I like to host stuff from my house, and take a sick pleasure in not caring when my self-hosted personal projects fall offline. This is the luxury of personal projects.
For something other people are paying for, I (too) would rather not have to think about tripped breakers or ISP maintenance knocking out the service.
> Now, if something is public facing and making revenue (or risks revenue/reputation by going down), I will absolutely run that on a popular cloud VM, or on Hetzner's bare-metal offering split up into various microVMs. If possible, I'll run it on a CDN - like my blog, a homepage, or a documentation site.
Good. All these software-only projects need to stop eating up all the pis. Especially when they buy multiple just to basically each be a docker instance. Save them for the people that need the hardware interfaces, not that those people always need a pi either. I'll see people online or otherwise using an entire pi just for acting as a Wi-Fi or uart to GPIO bridge, when a USB device would've worked dramatically better. Literally just an FTDI chip is all they need. Set it to individual IO control, use the library, be done with it. No Linux on a microsd card, no waiting for it to boot, no additional power supply, and a fraction of the price
We should start a support group.
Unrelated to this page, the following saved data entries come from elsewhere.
/-! ## The fields that `raiseAes` leaves -/

@[simp] theorem raiseAes_pending (s : State) (n b : Nat) : (s.raiseAes n b).pending = s.pending := by rw [(raiseAes_events s n b).rest]
@[simp] theorem raiseAes_fresh (s : State) (n b : Nat) : (s.raiseAes n b).fresh = s.fresh := by rw [(raiseAes_events s n b).rest]
@[simp] theorem raiseAes_bus (s : State) (n b : Nat) : (s.raiseAes n b).bus = s.bus := by rw [(raiseAes_events s n b).rest]
@[simp] theorem raiseAes_pageVers (s : State) (n b : Nat) : (s.raiseAes n b).pageVers = s.pageVers := by rw [(raiseAes_events s n b).rest]
@[simp] theorem raiseAes_cfgPend (s : State) (n b : Nat) : (s.raiseAes n b).cfgPend = s.cfgPend := by rw [(raiseAes_events s n b).rest]
@[simp] theorem raiseAes_tickWrites (s : State) (n b : Nat) : (s.raiseAes n b).tickWrites = s.tickWrites := by rw [(raiseAes_events s n b).rest]
@[simp] theorem raiseAes_syscnt (s : State) (n b : Nat) : (s.raiseAes n b).syscnt = s.syscnt := by rw [(raiseAes_events s n b).rest]
@[simp] theorem raiseAes_coarse (s : State) (n b : Nat) : (s.raiseAes n b).coarse = s.coarse := by rw [(raiseAes_events s n b).rest]
@[simp] theorem raiseAes_sysHold (s : State) (n b : Nat) : (s.raiseAes n b).sysHold = s.sysHold := by rw [(raiseAes_events s n b).rest]
@[simp] theorem raiseAes_tickcnt (s : State) (n b : Nat) : (s.raiseAes n b).tickcnt = s.tickcnt := by rw [(raiseAes_events s n b).rest]
@[simp] theorem raiseAes_tickSys (s : State) (n b : Nat) : (s.raiseAes n b).tickSys = s.tickSys := by rw [(raiseAes_events s n b).rest]
@[simp] theorem raiseAes_ticks (s : State) (n b : Nat) : (s.raiseAes n b).ticks = s.ticks := by rw [(raiseAes_events s n b).rest]
@[simp] theorem raiseAes_boundary (s : State) (n b : Nat) : (s.raiseAes n b).boundary = s.boundary := by rw [(raiseAes_events s n b).rest]
@[simp] theorem raiseAes_mons (s : State) (n b : Nat) : (s.raiseAes n b).mons = s.mons := by rw [(raiseAes_events s n b).rest]
@[simp] theorem raiseAes_pll (s : State) (n b : Nat) : (s.raiseAes n b).pll = s.pll := by rw [(raiseAes_events s n b).rest]
@[simp] theorem raiseAes_ens (s : State) (n b : Nat) : (s.raiseAes n b).ens = s.ens := by rw [(raiseAes_events s n b).rest]
@[simp] theorem raiseAes_addrPins (s : State) (n b : Nat) : (s.raiseAes n b).addrPins = s.addrPins := by rw [(raiseAes_events s n b).rest]
@[simp] theorem raiseAes_index (s : State) (n b : Nat) : (s.raiseAes n b).index = s.index := by rw [(raiseAes_events s n b).rest]
@[simp] theorem raiseAes_doms (s : State) (n b : Nat) : (s.raiseAes n b).doms = s.doms := by rw [(raiseAes_events s n b).rest]
@[simp] theorem raiseAes_change (s : State) (n b : Nat) : (s.raiseAes n b).change = s.change := by rw [(raiseAes_events s n b).rest]
@[simp] theorem raiseAes_lift (s : State) (n b : Nat) : (s.raiseAes n b).lift = s.lift := by rw [(raiseAes_events s n b).rest]
@[simp] theorem raiseAes_pvdd (s : State) (n b : Nat) : (s.raiseAes n b).pvdd = s.pvdd := by rw [(raiseAes_events s n b).rest]
@[simp] theorem raiseAes_resetHold (s : State) (n b : Nat) : (s.raiseAes n b).resetHold = s.resetHold := by rw [(raiseAes_events s n b).rest]
@[simp] theorem raiseAes_ports (s : State) (n b : Nat) : (s.raiseAes n b).ports = s.ports := by rw [(raiseAes_events s n b).rest]
@[simp] theorem raiseAes_claims (s : State) (n b : Nat) : (s.raiseAes n b).claims = s.claims := by rw [(raiseAes_events s n b).rest]
@[simp] theorem raiseAes_txn (s : State) (n b : Nat) : (s.raiseAes n b).txn = s.txn := by rw [(raiseAes_events s n b).rest]
@[simp] theorem raiseAes_saps (s : State) (n b : Nat) : (s.raiseAes n b).saps = s.saps := by rw [(raiseAes_events s n b).rest]
@[simp] theorem raiseAes_grps (s : State) (n b : Nat) : (s.raiseAes n b).grps = s.grps := by rw [(raiseAes_events s n b).rest]
@[simp] theorem raiseAes_portSrc (s : State) (n b : Nat) : (s.raiseAes n b).portSrc = s.portSrc := by rw [(raiseAes_events s n b).rest]
@[simp] theorem raiseAes_portSink (s : State) (n b : Nat) : (s.raiseAes n b).portSink = s.portSink := by rw [(raiseAes_events s n b).rest]
@[simp] theorem raiseAes_asrcs (s : State) (n b : Nat) : (s.raiseAes n b).asrcs = s.asrcs := by rw [(raiseAes_events s n b).rest]
@[simp] theorem raiseAes_dlines (s : State) (n b : Nat) : (s.raiseAes n b).dlines = s.dlines := by rw [(raiseAes_events s n b).rest]
@[simp] theorem raiseAes_crcs (s : State) (n b : Nat) : (s.raiseAes n b).crcs = s.crcs := by rw [(raiseAes_events s n b).rest]
@[simp] theorem raiseAes_crcOwner (s : State) (n b : Nat) : (s.raiseAes n b).crcOwner = s.crcOwner := by rw [(raiseAes_events s n b).rest]
@[simp] theorem raiseAes_ains (s : State) (n b : Nat) : (s.raiseAes n b).ains = s.ains := by rw [(raiseAes_events s n b).rest]
@[simp] theorem raiseAes_ainOut (s : State) (n b : Nat) : (s.raiseAes n b).ainOut = s.ainOut := by rw [(raiseAes_events s n b).rest]
@[simp] theorem raiseAes_tdacQ (s : State) (n b : Nat) : (s.raiseAes n b).tdacQ = s.tdacQ := by rw [(raiseAes_events s n b).rest]
@[simp] theorem raiseAes_tdacOwner (s : State) (n b : Nat) : (s.raiseAes n b).tdacOwner = s.tdacOwner := by rw [(raiseAes_events s n b).rest]
@[simp] theorem raiseAes_tdac (s : State) (n b : Nat) : (s.raiseAes n b).tdac = s.tdac := by rw [(raiseAes_events s n b).rest]
@[simp] theorem raiseAes_fab (s : State) (n b : Nat) : (s.raiseAes n b).fab = s.fab := by rw [(raiseAes_events s n b).rest]
@[simp] theorem raiseAes_gains (s : State) (n b : Nat) : (s.raiseAes n b).gains = s.gains := by rw [(raiseAes_events s n b).rest]
@[simp] theorem raiseAes_senseOut (s : State) (n b : Nat) : (s.raiseAes n b).senseOut = s.senseOut := by rw [(raiseAes_events s n b).rest]
@[simp] theorem raiseAes_injOut (s : State) (n b : Nat) : (s.raiseAes n b).injOut = s.injOut := by rw [(raiseAes_events s n b).rest]
@[simp] theorem raiseAes_outs (s : State) (n b : Nat) : (s.raiseAes n b).outs = s.outs := by rw [(raiseAes_events s n b).rest]
@[simp] theorem raiseAes_cpOn (s : State) (n b : Nat) : (s.raiseAes n b).cpOn = s.cpOn := by rw [(raiseAes_events s n b).rest]
@[simp] theorem raiseAes_jacks (s : State) (n b : Nat) : (s.raiseAes n b).jacks = s.jacks := by rw [(raiseAes_events s n b).rest]
@[simp] theorem raiseAes_jackTrig (s : State) (n b : Nat) : (s.raiseAes n b).jackTrig = s.jackTrig := by rw [(raiseAes_events s n b).rest]
@[simp] theorem raiseAes_jackFired (s : State) (n b : Nat) : (s.raiseAes n b).jackFired = s.jackFired := by rw [(raiseAes_events s n b).rest]
@[simp] theorem raiseAes_jackPages (s : State) (n b : Nat) : (s.raiseAes n b).jackPages = s.jackPages := by rw [(raiseAes_events s n b).rest]
@[simp] theorem raiseAes_hka (s : State) (n b : Nat) : (s.raiseAes n b).hka = s.hka := by rw [(raiseAes_events s n b).rest]
@[simp] theorem raiseAes_amps (s : State) (n b : Nat) : (s.raiseAes n b).amps = s.amps := by rw [(raiseAes_events s n b).rest]
@[simp] theorem raiseAes_sag (s : State) (n b : Nat) : (s.raiseAes n b).sag = s.sag := by rw [(raiseAes_events s n b).rest]
@[simp] theorem raiseAes_boot (s : State) (n b : Nat) : (s.raiseAes n b).boot = s.boot := by rw [(raiseAes_events s n b).rest]
@[simp] theorem raiseAes_fuses (s : State) (n b : Nat) : (s.raiseAes n b).fuses = s.fuses := by rw [(raiseAes_events s n b).rest]
@[simp] theorem raiseAes_fusesRead (s : State) (n b : Nat) : (s.raiseAes n b).fusesRead = s.fusesRead := by rw [(raiseAes_events s n b).rest]
@[simp] theorem raiseAes_blow (s : State) (n b : Nat) : (s.raiseAes n b).blow = s.blow := by rw [(raiseAes_events s n b).rest]
@[simp] theorem raiseAes_injs (s : State) (n b : Nat) : (s.raiseAes n b).injs = s.injs := by rw [(raiseAes_events s n b).rest]
@[simp] theorem raiseAes_caps (s : State) (n b : Nat) : (s.raiseAes n b).caps = s.caps := by rw [(raiseAes_events s n b).rest]
@[simp] theorem raiseAes_book (s : State) (n b : Nat) : (s.raiseAes n b).book = s.book := by rw [(raiseAes_events s n b).rest]
@[simp] theorem raiseAes_irqCopy (s : State) (n b : Nat) : (s.raiseAes n b).irqCopy = s.irqCopy := by rw [(raiseAes_events s n b).rest]
@[simp] theorem raiseAes_xportCopy (s : State) (n b : Nat) : (s.raiseAes n b).xportCopy = s.xportCopy := by rw [(raiseAes_events s n b).rest]
@[simp] theorem raiseAes_vio (s : State) (n b : Nat) : (s.raiseAes n b).vio = s.vio := by rw [(raiseAes_events s n b).rest]
@[simp] theorem raiseAes_esd (s : State) (n b : Nat) : (s.raiseAes n b).esd = s.esd := by rw [(raiseAes_events s n b).rest]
I bought 6 minisforum s100. Each one has 4 cores 8G mem and 256 GB uds.
The kicker is that they each have 2.5GbE Ethernet with POE! This allows me to power control them by power cycling the switch port.
I then have a webhook that gets hit from MAAS. They pxe and get provisioned with an os image, the same images also work on large real servers, so this is a pretty awesome mini lab for testing and tinkering.
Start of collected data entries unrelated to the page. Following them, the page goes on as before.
theorem State.phOff_kept (s : State) (n : Fin 16) (h0 : s.Kept ql zf) :
    (State.phOff s n).Kept ql zf := by
  unfold State.phOff
  repeat' (first
    | with_reducible assumption
    | with_reducible apply State.micAll_kept
    | with_reducible apply State.applyFld_kept
    | with_reducible apply State.setPh_kept)

theorem State.phChange_kept (s : State) (n : Fin 16) (h0 : s.Kept ql zf) :
    (State.phChange s n).Kept ql zf := by
  unfold State.phChange
  repeat' (first
    | with_reducible assumption
    | with_reducible apply State.updAin_kept
    | with_reducible apply State.muteCause_kept
    | with_reducible apply State.Kept.ite)

theorem State.phChangeEnd_kept (s : State) (n : Fin 16) (h0 : s.Kept ql zf) :
    (State.phChangeEnd s n).Kept ql zf := by
  unfold State.phChangeEnd
  repeat' (first
    | with_reducible assumption
    | with_reducible apply State.muteEnd_kept
    | with_reducible apply State.updAin_kept)

theorem State.phAdmit_kept (s : State) (n : Fin 16) (h0 : s.Kept ql zf) :
    (State.phAdmit s n).Kept ql zf := by
  unfold State.phAdmit
  repeat' (first
    | with_reducible assumption
    | (intro hq; exact Port.Balanced.same hq rfl rfl rfl rfl)
    | (dsimp only)
    | (intro _)
    | with_reducible apply State.updAin_kept
    | with_reducible apply State.phChange_kept
    | with_reducible apply State.setPh_kept
    | with_reducible apply State.raise_kept
    | with_reducible apply State.countSat_kept
    | with_reducible apply State.Kept.foldl
    | (refine State.Kept.of_snd (by assumption) ?_)
    | (refine State.Kept.of_snd2 (by assumption) ?_)
    | (refine State.Kept.of_snd3 (by assumption) ?_)
    | (refine State.Kept.of_mid (by assumption) ?_)
    | with_reducible apply State.Kept.ite
    | split
    | (fail_if_no_progress (with_reducible apply State.Kept.upd)))

theorem State.phAdmits_kept (s : State) (h0 : s.Kept ql zf) :
    (State.phAdmits s).Kept ql zf := by
  unfold State.phAdmits
  repeat' (first
    | with_reducible assumption
    | (intro hq; exact Port.Balanced.same hq rfl rfl rfl rfl)
    | (dsimp only)
    | (intro _)
    | with_reducible apply State.phAdmit_kept
    | with_reducible apply State.Kept.foldl
    | (refine State.Kept.of_snd (by assumption) ?_)
    | (refine State.Kept.of_snd2 (by assumption) ?_)
    | (refine State.Kept.of_snd3 (by assumption) ?_)
    | (refine State.Kept.of_mid (by assumption) ?_)
    | with_reducible apply State.Kept.ite
    | split
    | (fail_if_no_progress (with_reducible apply State.Kept.upd)))

theorem State.phEnable_kept (s : State) (n : Fin 16) (h0 : s.Kept ql zf) :
    (State.phEnable s n).Kept ql zf := by
  unfold State.phEnable
  repeat' (first
    | with_reducible assumption
    | with_reducible apply State.updAin_kept
    | with_reducible apply State.phAdmit_kept
    | with_reducible apply State.phChange_kept
    | with_reducible apply State.setPh_kept
    | split)

theorem State.phDisable_kept (s : State) (n : Fin 16) (h0 : s.Kept ql zf) :
    (State.phDisable s n).Kept ql zf := by
  unfold State.phDisable
  repeat' (first
    | with_reducible assumption
    | with_reducible apply State.phChange_kept
    | with_reducible apply State.updAin_kept
    | with_reducible apply State.setPh_kept
    | with_reducible apply State.phOff_kept
    | with_reducible apply State.phChangeEnd_kept
    | split)

theorem State.phEnWrite_kept (s : State) (n : Fin 16) (on : Bool) (h0 : s.Kept ql zf) :
    (State.phEnWrite s n on).Kept ql zf := by
  unfold State.phEnWrite
  repeat' (first
    | with_reducible assumption
    | with_reducible apply State.diagAbort_kept
    | with_reducible apply State.setFld_kept
    | with_reducible apply State.phEnable_kept
    | with_reducible apply State.phDisable_kept
    | with_reducible apply State.Kept.ite)

theorem State.phantomWrite_kept (s : State) (n : Fin 16) (v : Nat) (h0 : s.Kept ql zf) :
    (State.phantomWrite s n v).Kept ql zf := by
  unfold State.phantomWrite
  repeat' (first
    | with_reducible assumption
    | with_reducible apply State.storeFld_kept
    | with_reducible apply State.hold_kept
    | with_reducible apply State.phEnWrite_kept
    | split)

theorem State.phRemove_kept (s : State) (n : Fin 16) (to_ : PhState) (ev : Nat) (h0 : s.Kept ql zf) :
    (State.phRemove s n to_ ev).Kept ql zf := by
  unfold State.phRemove
  repeat' (first
    | with_reducible assumption
    | with_reducible apply State.phChange_kept
    | with_reducible apply State.updAin_kept
    | with_reducible apply State.setPh_kept
    | with_reducible apply State.raise_kept
    | with_reducible apply State.diagAbort_kept)

theorem State.ainOff_kept (s : State) (n : Fin 16) (h0 : s.Kept ql zf) :
    (State.ainOff s n).Kept ql zf := by
  unfold State.ainOff
  repeat' (first
    | with_reducible assumption
    | with_reducible apply State.updAin_kept
    | with_reducible apply State.setAinState_kept
    | with_reducible apply State.raise_kept
    | with_reducible apply State.syncMuted_kept
    | with_reducible apply State.applyFld_kept)

theorem State.ainEnWrite_kept (s : State) (n : Fin 16) (on : Bool) (h0 : s.Kept ql zf) :
    (State.ainEnWrite s n on).Kept ql zf := by
  unfold State.ainEnWrite
  repeat' (first
    | with_reducible assumption
    | (dsimp only)
    | with_reducible apply State.diagAbort_kept
    | with_reducible apply State.setFld_kept
    | with_reducible apply State.gainAtOnce_kept
    | with_reducible apply State.updAin_kept
    | with_reducible apply State.setAinState_kept
    | with_reducible apply State.ainOff_kept
    | with_reducible apply State.syncMuted_kept
    | split)

theorem State.modeWrite_kept (s : State) (n : Fin 16) (line : Bool) (h0 : s.Kept ql zf) :
    (State.modeWrite s n line).Kept ql zf := by
  unfold State.modeWrite
  repeat' (first
    | with_reducible assumption
    | with_reducible apply State.diagAbort_kept
    | with_reducible apply State.setFld_kept
    | with_reducible apply State.muteCause_kept
    | with_reducible apply State.updAin_kept
    | with_reducible apply State.Kept.ite)

theorem State.calRestart_kept (s : State) (n : Fin 16) (h0 : s.Kept ql zf) :
    (State.calRestart s n).Kept ql zf := by
  unfold State.calRestart
  repeat' (first | with_reducible assumption | with_reducible apply State.updAin_kept | with_reducible apply State.setFld_kept)

theorem State.modeChange_kept (s : State) (n : Fin 16) (line : Bool) (h0 : s.Kept ql zf) :
    (State.modeChange s n line).Kept ql zf := by
  unfold State.modeChange
  repeat' (first
    | with_reducible assumption
    | (intro hq; exact Port.Balanced.same hq rfl rfl rfl rfl)
    | (dsimp only)
    | (intro _)
    | with_reducible apply State.modeWrite_kept
    | with_reducible apply State.calRestart_kept
    | with_reducible apply State.Kept.foldl
    | (refine State.Kept.of_snd (by assumption) ?_)
    | (refine State.Kept.of_snd2 (by assumption) ?_)
    | (refine State.Kept.of_snd3 (by assumption) ?_)
    | (refine State.Kept.of_mid (by assumption) ?_)
    | with_reducible apply State.Kept.ite
    | split
    | (fail_if_no_progress (with_reducible apply State.Kept.upd)))

theorem State.ainCtrlWrite_kept (s : State) (n : Fin 16) (v : Nat) (h0 : s.Kept ql zf) :
    (State.ainCtrlWrite s n v).Kept ql zf := by
  unfold State.ainCtrlWrite
  repeat' (first
    | with_reducible assumption
    | with_reducible apply State.storeFld_kept
    | with_reducible apply State.ainEnWrite_kept
    | with_reducible apply State.modeChange_kept)

theorem State.filterWrite_kept (s : State) (n : Fin 16) (v : Nat) (h0 : s.Kept ql zf) :
    (State.filterWrite s n v).Kept ql zf := by
  unfold State.filterWrite
  repeat' (first
    | with_reducible assumption
    | with_reducible apply State.storeFld_kept
    | with_reducible apply State.updAin_kept
    | with_reducible apply State.hold_kept
    | with_reducible apply State.Kept.ite)

theorem State.diagWrite_kept (s : State) (n : Fin 16) (v : Nat) (h0 : s.Kept ql zf) :
    (State.diagWrite s n v).Kept ql zf := by
  unfold State.diagWrite
  repeat' (first
    | with_reducible assumption
    | with_reducible apply State.storeFld_kept
    | with_reducible apply State.calRestart_kept
    | with_reducible apply State.diagRequest_kept
    | with_reducible apply State.Kept.ite)

theorem State.gainWrite_kept (s : State) (n : Fin 16) (v : Nat) (h0 : s.Kept ql zf) :
    (State.gainWrite s n v).Kept ql zf := by
  unfold State.gainWrite
  repeat' (first
    | with_reducible assumption
    | with_reducible apply State.store_kept
    | with_reducible apply State.preampApplied_kept
    | with_reducible apply State.Kept.ite)

theorem State.ainWrite_kept (s : State) (n : Fin 16) (o v : Nat) (h0 : s.Kept ql zf) :
    (State.ainWrite s n o v).Kept ql zf := by
  unfold State.ainWrite
  repeat' (first
    | with_reducible assumption
    | with_reducible apply State.ainCtrlWrite_kept
    | with_reducible apply State.gainWrite_kept
    | with_reducible apply State.filterWrite_kept
    | with_reducible apply State.phantomWrite_kept
    | with_reducible apply State.diagWrite_kept
    | with_reducible apply State.store_kept
    | with_reducible apply State.Kept.ite)

theorem execAinEnable_kept (n : Fin 16) (s : State) (h1 : s.Kept ql zf) :
    NextKept (execAinEnable n s) ql zf := by
  unfold execAinEnable
  repeat' (first
    | with_reducible assumption
    | with_reducible apply State.ainEnWrite_kept
    | apply nextKept_next
    | with_reducible apply State.Kept.ite)

theorem execAinDisable_kept (n : Fin 16) (s : State) (h1 : s.Kept ql zf) :
    NextKept (execAinDisable n s) ql zf := by
  unfold execAinDisable
  repeat' (first
    | with_reducible assumption
    | with_reducible apply State.ainEnWrite_kept
    | apply nextKept_next
    | with_reducible apply State.Kept.ite)

theorem execAinModeChange_kept (n : Fin 16) (s : State) (h1 : s.Kept ql zf) :
    NextKept (execAinModeChange n s) ql zf := by
  unfold execAinModeChange
  repeat' (first
    | with_reducible assumption
    | with_reducible apply State.modeChange_kept
    | apply nextKept_next
    | with_reducible apply State.Kept.ite)

theorem execServoSettled_kept (n : Fin 16) (s : State) (h1 : s.Kept ql zf) :
    NextKept (execServoSettled n s) ql zf := by
  unfold execServoSettled
  repeat' (first
    | with_reducible assumption
    | with_reducible apply State.updAin_kept
    | apply nextKept_next
    | with_reducible apply State.Kept.ite)

theorem execAinReady_kept (n : Fin 16) (s : State) (h1 : s.Kept ql zf) :
    NextKept (execAinReady n s) ql zf := by
  unfold execAinReady
  repeat' (first
    | with_reducible assumption
    | with_reducible apply State.raise_kept
    | with_reducible apply State.setAinState_kept
    | with_reducible apply State.syncMuted_kept
    | with_reducible apply State.updAin_kept
    | apply nextKept_next
    | with_reducible apply State.Kept.ite)

theorem execAinOff_kept (n : Fin 16) (s : State) (h1 : s.Kept ql zf) :
    NextKept (execAinOff n s) ql zf := by
  unfold execAinOff
  repeat' (first
    | with_reducible assumption
    | with_reducible apply State.ainOff_kept
    | apply nextKept_next
    | with_reducible apply State.Kept.ite)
I've considered these, but I find that a refurb MFF PC with an 8th-10th gen i5 provides way more bang for the buck in a package that isn't much larger (typically 7in x 7in x 2in), with out of the box OS and software support.
I work at an ewaste recycling company, and seem to specialize in these MFF PCs[0]. My main work rig is a Dell Optiplex Micro with Debian, shoved under a laptop stand. I host Syncthing and iVentoy on it.
These are popular due to lower power useage, mine idles at around 4w, the power supply is a wall wart style and doesn’t have a bulky mid cord transformer, it supports 2 SSDs and is around 120mm x 120mm, almost completely silent and cost me around 190AUD over 12 months ago. Locally I would struggle to get an 8th gen USFF box for that kind of money.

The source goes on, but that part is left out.